◆ REQUIRED WORK
Starting at the line with "turns: nothing is enabled. -/" and going on through the line with "turnDraws := draws", reproduce each line in the records below exactly and nothing more.

◆ EXTRACTED DATA
|---|

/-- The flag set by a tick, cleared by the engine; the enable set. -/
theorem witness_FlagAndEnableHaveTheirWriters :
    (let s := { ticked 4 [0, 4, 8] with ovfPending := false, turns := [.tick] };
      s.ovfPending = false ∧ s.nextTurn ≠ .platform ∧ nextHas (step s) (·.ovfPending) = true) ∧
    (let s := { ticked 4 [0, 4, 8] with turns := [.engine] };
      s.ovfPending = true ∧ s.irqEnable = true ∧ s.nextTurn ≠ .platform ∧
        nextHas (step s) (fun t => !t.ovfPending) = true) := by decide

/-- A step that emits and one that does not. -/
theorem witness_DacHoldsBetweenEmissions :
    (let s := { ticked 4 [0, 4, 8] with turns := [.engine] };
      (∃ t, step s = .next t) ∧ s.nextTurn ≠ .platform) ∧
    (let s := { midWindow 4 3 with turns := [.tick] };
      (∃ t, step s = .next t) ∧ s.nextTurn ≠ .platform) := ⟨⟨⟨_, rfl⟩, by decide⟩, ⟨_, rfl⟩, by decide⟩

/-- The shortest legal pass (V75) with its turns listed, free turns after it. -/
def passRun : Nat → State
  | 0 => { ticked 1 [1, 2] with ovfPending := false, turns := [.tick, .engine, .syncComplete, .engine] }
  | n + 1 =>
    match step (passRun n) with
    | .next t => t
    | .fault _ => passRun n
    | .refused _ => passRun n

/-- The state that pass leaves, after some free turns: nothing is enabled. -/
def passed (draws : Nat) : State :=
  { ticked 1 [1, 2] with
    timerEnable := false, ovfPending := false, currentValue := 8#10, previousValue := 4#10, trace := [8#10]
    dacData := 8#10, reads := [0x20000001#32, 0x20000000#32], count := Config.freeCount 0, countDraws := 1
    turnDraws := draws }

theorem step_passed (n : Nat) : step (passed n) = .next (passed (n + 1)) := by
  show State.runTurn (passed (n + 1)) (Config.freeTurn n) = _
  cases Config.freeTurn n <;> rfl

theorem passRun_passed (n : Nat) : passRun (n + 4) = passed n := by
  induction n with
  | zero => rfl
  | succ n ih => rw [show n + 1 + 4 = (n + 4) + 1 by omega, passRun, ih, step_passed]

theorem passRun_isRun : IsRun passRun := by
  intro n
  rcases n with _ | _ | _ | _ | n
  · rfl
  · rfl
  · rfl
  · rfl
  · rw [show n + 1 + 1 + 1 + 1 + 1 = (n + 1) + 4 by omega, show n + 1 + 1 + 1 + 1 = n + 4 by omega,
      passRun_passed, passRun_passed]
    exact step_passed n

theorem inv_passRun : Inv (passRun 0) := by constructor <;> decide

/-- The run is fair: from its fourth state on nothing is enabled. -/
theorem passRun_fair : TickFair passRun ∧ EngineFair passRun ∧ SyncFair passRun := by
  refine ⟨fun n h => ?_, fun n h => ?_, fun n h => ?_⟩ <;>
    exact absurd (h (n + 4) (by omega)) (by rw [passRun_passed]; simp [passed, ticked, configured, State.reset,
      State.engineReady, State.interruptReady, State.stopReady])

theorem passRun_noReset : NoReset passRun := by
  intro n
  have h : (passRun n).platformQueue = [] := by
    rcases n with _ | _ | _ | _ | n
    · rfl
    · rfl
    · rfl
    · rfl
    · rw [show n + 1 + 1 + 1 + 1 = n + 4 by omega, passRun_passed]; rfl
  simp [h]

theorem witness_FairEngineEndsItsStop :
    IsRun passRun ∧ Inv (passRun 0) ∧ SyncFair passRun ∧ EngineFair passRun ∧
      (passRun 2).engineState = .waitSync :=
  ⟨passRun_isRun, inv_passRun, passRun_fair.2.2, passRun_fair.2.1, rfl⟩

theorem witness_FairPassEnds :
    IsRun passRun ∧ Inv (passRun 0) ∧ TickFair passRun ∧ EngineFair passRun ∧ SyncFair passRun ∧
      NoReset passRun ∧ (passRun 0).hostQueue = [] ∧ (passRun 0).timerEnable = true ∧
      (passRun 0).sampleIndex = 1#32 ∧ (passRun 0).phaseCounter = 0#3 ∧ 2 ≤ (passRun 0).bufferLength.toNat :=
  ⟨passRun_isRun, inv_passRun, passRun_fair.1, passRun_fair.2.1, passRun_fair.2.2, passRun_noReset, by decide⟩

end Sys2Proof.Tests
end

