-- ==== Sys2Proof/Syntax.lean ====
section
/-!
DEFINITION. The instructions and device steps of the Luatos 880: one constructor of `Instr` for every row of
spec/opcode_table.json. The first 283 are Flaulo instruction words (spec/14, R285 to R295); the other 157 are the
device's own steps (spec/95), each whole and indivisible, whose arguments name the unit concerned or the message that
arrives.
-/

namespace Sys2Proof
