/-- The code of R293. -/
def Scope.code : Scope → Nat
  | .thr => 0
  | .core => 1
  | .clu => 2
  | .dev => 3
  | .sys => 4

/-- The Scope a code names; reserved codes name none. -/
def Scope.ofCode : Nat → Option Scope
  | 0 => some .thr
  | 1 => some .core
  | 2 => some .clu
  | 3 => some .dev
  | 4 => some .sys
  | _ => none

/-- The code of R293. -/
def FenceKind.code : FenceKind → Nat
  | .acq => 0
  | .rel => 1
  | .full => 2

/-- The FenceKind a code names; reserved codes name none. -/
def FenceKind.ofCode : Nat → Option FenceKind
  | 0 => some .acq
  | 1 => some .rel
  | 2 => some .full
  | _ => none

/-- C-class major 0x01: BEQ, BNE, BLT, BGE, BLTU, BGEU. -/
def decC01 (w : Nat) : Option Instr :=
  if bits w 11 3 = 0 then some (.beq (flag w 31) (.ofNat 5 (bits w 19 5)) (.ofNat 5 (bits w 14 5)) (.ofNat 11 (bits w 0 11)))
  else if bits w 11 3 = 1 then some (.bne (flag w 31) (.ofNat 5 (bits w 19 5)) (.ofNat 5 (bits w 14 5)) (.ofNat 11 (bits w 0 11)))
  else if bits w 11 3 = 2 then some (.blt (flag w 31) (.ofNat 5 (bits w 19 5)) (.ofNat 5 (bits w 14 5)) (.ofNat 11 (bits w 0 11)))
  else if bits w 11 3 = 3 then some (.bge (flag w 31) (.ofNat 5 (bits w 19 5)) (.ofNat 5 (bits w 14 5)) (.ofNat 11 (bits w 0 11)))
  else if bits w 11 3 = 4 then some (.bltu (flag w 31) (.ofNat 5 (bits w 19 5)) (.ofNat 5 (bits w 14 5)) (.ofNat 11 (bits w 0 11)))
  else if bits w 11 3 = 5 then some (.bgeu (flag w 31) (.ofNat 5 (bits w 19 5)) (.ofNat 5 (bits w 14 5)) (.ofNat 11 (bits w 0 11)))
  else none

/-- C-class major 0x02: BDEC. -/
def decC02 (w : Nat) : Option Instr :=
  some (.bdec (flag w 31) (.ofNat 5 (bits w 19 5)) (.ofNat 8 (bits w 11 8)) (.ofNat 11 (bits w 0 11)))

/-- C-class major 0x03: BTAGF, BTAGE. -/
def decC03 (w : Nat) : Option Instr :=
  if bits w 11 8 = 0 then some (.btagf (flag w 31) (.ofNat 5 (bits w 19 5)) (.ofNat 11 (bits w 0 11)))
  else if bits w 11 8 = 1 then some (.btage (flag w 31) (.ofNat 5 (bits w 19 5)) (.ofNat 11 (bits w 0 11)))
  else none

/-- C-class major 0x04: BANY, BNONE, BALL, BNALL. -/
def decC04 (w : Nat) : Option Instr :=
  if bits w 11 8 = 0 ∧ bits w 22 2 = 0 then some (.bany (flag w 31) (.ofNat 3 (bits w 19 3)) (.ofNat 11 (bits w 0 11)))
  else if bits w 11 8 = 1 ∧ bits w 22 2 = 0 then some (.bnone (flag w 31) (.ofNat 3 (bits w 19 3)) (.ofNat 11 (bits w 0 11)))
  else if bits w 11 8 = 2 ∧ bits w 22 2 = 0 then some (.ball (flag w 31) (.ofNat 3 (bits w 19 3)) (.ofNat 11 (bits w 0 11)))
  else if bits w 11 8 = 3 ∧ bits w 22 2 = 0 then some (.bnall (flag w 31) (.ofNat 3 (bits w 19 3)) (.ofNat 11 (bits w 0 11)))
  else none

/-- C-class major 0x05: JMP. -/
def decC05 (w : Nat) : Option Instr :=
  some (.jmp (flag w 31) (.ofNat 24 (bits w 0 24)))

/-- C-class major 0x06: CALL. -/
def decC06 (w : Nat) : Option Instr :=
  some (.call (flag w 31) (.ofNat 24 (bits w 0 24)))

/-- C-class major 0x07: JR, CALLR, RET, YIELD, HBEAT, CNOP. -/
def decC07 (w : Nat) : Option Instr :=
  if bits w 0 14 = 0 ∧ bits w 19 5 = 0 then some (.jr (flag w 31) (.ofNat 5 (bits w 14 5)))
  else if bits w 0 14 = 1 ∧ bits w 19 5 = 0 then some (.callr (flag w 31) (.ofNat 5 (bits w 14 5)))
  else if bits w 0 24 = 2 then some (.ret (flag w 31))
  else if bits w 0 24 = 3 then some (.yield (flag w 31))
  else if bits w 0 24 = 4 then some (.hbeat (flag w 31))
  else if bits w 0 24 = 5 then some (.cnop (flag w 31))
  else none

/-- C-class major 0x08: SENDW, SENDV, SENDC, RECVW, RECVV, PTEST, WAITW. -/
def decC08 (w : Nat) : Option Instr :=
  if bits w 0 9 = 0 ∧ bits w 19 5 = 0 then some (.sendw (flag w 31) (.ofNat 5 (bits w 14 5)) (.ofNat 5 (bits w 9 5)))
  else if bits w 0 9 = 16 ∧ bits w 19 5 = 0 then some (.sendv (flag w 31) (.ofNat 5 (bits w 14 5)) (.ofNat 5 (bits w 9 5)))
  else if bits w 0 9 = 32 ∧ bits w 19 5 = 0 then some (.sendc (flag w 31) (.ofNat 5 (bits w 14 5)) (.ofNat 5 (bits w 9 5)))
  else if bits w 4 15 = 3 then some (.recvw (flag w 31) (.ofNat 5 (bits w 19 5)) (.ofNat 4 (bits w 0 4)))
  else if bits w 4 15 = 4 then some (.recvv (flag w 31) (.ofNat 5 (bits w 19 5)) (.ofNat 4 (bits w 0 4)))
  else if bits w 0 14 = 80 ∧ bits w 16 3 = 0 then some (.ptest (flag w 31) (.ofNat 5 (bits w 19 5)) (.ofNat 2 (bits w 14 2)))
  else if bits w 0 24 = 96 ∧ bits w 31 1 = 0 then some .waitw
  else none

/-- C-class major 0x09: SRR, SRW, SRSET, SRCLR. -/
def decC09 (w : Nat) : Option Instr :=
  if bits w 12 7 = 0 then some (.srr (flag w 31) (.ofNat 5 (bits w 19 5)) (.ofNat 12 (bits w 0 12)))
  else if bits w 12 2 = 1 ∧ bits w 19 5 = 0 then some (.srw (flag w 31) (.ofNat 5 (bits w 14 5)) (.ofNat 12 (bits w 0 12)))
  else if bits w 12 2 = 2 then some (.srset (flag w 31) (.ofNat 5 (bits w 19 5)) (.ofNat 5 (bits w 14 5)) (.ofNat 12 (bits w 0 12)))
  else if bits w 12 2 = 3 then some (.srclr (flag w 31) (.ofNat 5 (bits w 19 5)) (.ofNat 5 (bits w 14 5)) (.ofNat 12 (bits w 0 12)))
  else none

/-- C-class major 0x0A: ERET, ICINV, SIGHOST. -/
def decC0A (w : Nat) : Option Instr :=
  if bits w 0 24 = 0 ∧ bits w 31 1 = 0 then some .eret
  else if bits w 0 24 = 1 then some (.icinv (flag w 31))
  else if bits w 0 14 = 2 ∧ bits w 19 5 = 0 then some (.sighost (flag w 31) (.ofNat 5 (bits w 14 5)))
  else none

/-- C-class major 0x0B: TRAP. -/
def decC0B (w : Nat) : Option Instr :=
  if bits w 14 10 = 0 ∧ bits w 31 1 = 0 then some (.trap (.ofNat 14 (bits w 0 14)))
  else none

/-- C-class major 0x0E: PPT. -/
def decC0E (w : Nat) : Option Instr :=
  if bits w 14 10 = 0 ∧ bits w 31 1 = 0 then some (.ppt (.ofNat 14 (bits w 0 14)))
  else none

|---|

◆ EXPECTED ANSWER
/-- The state that pass leaves, after some free turns: nothing is enabled. -/
def passed (draws : Nat) : State :=
  { ticked 1 [1, 2] with
    timerEnable := false, ovfPending := false, currentValue := 8#10, previousValue := 4#10, trace := [8#10]
    dacData := 8#10, reads := [0x20000001#32, 0x20000000#32], count := Config.freeCount 0, countDraws := 1
    turnDraws := draws }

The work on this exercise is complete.